Monday, December 9, 2013
By Tom Bell firstname.lastname@example.org
PORTLAND - Maine's largest school system is at a crossroads.
New superintendent Manny Caulk has a lot of experience overseeing schools with high populations of minorities and immigrants.
John Ewing/Staff Photographer
School officials have been working for the past five years to bring stability and transparency to a system that was so badly managed that administrators at one point didn't know how many people worked in the district or what they were paid.
With finances now under control, officials are turning their attention to the classroom. Although the system still sends its elite high school graduates to some of the nation's top colleges, the quality of the district's academic programs is widely seen as uneven and lacking in rigor.
The school board's agenda is ambitious. Officials want to increase academic performance so families can be assured that their children can receive a quality education in Portland no matter which school they attend, according to interviews with board members and administration officials.
Board members are particularly focused on retaining the confidence of middle-class families, who have the resources to move to the suburbs or send their children to private schools. The board wants to boost graduation rates, update computer technology, overhaul the city's elementary facilities and redraw district lines.
The board has yet to decide how to reach its goals, however. Proposals such as aligning class schedules among the high schools or creating specialized academic programs at individual schools are all on the table.
To lead the effort, they've hired a new superintendent, Manny Caulk, a former school administrator from Philadelphia.
Many parents are frustrated with the inability of the school board to make the hard decisions that shake up the status quo, and parents are hoping that Caulk will be a strong leader who can make changes, said Kristin Sims-Kastelein, president of the Ocean Avenue Parent Teacher Organization.
Right now, the schools are working well for the top 1 percent of the students who are accepted into the district's gifted and talented program, while everyone else is stuck on the "middle of the road" track, she said.
"We have supported mediocrity in our school system for far too long," she said. "There is a lot of hope (that Caulk) can take us to the next level. There is a willingness to be creative and try something new."
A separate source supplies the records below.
-- ==== Sys2Proof/Machine/Ops.lean ====
section
/-! DEFINITION. The shared operations: keyed data, access to units and registers, results and their cycles, the end of a
slot and of a bundle, taking a trap and returning from one. -/

namespace Sys2Proof.Machine

/-- An unsigned field of a bit vector. -/
def nfield {m : Nat} (v : BitVec m) (lo n : Nat) : Nat := (v.toNat >>> lo) % 2 ^ n

/-! ### Keyed data -/

/-- The value at a key; an unlisted key reads as dflt. -/
def sget {α : Type} (dflt : α) : Sparse α → Nat → α
  | [], _ => dflt
  | (j, v) :: r, k => if j = k then v else sget dflt r k

/-- The data without key k. -/
def serase {α : Type} : Sparse α → Nat → Sparse α
  | [], _ => []
  | (j, v) :: r, k => if j = k then serase r k else (j, v) :: serase r k

/-- The data with an entry put before the first greater key. -/
def sinsert {α : Type} : Sparse α → Nat → α → Sparse α
  | [], k, v => [(k, v)]
  | (j, w) :: r, k, v => if k < j then (k, v) :: (j, w) :: r else (j, w) :: sinsert r k v

/-- The data with key k at v; writing what an unlisted key reads as removes the entry. -/
def sset {α : Type} [DecidableEq α] (dflt : α) (m : Sparse α) (k : Nat) (v : α) : Sparse α :=
  if v = dflt then serase m k else sinsert (serase m k) k v

/-- The canonical form of keyed data: keys strictly rise and no entry is the value of an unlisted key. -/
def swf {α : Type} [DecidableEq α] (dflt : α) : Sparse α → Bool
  | [] => true
  | [(_, v)] => decide (v ≠ dflt)
  | (j, v) :: (k, w) :: r => decide (j < k) && decide (v ≠ dflt) && swf dflt ((k, w) :: r)

/-- What a byte of memory that nothing has written reads as (DESIGN CHOICE, log 1). -/
def emptyByte : Byte := 0

/-- The canonical form of global memory. -/
abbrev Memory.wf (m : List Host.Cell) : Bool := swf emptyByte m

/-! ### Units -/

def State.core (s : State) (q : Nat) : CoreSt := sget CoreSt.reset s.cores q
def State.setCore (s : State) (q : Nat) (c : CoreSt) : State := { s with cores := sset CoreSt.reset s.cores q c }
def State.modCore (s : State) (q : Nat) (f : CoreSt → CoreSt) : State := s.setCore q (f (s.core q))
def State.modArch (s : State) (q : Nat) (f : Arch → Arch) : State :=
  s.modCore q fun c => { c with arch := f c.arch }

/-- Cell j of quad q. -/
def State.cell (s : State) (q j : Nat) : CellSt := sget CellSt.reset s.cells (4 * q + j)
def State.setCell (s : State) (q j : Nat) (c : CellSt) : State :=
  { s with cells := sset CellSt.reset s.cells (4 * q + j) c }
def State.modCell (s : State) (q j : Nat) (f : CellSt → CellSt) : State := s.setCell q j (f (s.cell q j))

def State.die (s : State) (d : Nat) : DieSt := sget DieSt.reset s.dies d
def State.modDie (s : State) (d : Nat) (f : DieSt → DieSt) : State :=
  { s with dies := sset DieSt.reset s.dies d (f (s.die d)) }

def State.stack (s : State) (k : Nat) : StackSt := sget StackSt.reset s.hbm k
def State.modStack (s : State) (k : Nat) (f : StackSt → StackSt) : State :=
  { s with hbm := sset StackSt.reset s.hbm k (f (s.stack k)) }

def State.entry (s : State) (i : Nat) : Entry := sget Entry.free s.entries i
def State.modEntry (s : State) (i : Nat) (f : Entry → Entry) : State :=
  { s with entries := sset Entry.free s.entries i (f (s.entry i)) }

/-- The matrix die of quad q (R141), numbered as in R12. -/
def quadDie (q : Nat) : Nat := q / 32 + 1

/-- Send MSI-X vector v (R52). -/
def State.irq (s : State) (v : Nat) : State := { s with msix := s.msix ++ [v] }

/-- Base-die cycles elapsed: the base die runs at 1.0 GHz, wall counts 1/48 ns. -/
def State.baseCycle (s : State) : Nat := s.wall / 48

/-- PTP time in whole nanoseconds, modulo 2^64 (R28, R100, R139). -/
def State.ptpNs (s : State) : Nat := s.ptp / (48 * 2 ^ 40) % 2 ^ 64

/-! ### The die-pair latency -/

/-- L(a, b) as the latency table holds it (R18). -/
def State.lat (s : State) (a b : Nat) : Nat :=
  if a = b then 0 else (sget 0 s.latTable (16 * a + b)).toNat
But parents are losing patience, she said, noting that three classmates in her son's third-grade class last year transferred to private schools.
The challenge that Portland officials face, however, is this: Portland schools are increasingly serving students who are either poor or are immigrants with limited English proficiency, or both.
This year, 27 percent of students are classified as having limited English proficiency, an increase of 7 percentage points since the 2006-2007 school year.
Nearly 52 percent of the district's 7,000 students qualify for the free and reduced-price lunch program, an increase of 10 percentage points in just six years, in part due to the recession.
The district is below state averages on a number of measures.
The graduation rate at Deering High School is at the state average of 84 percent, but the graduation rate at the city's other two high schools is below average, with Casco Bay High School at 77 percent and Portland High School at 75 percent.
As a whole, district students perform below the state average on standardized tests in math and slightly below in reading.
Fifty-seven percent of Portland's elementary and middle school students were proficient or higher in math, 6 percentage points below the state average, according to the scores of last year's New England Common Assessment Program test. In reading, 69 percent of fifth- and eighth-graders were proficient or higher -- 3 points below the state average.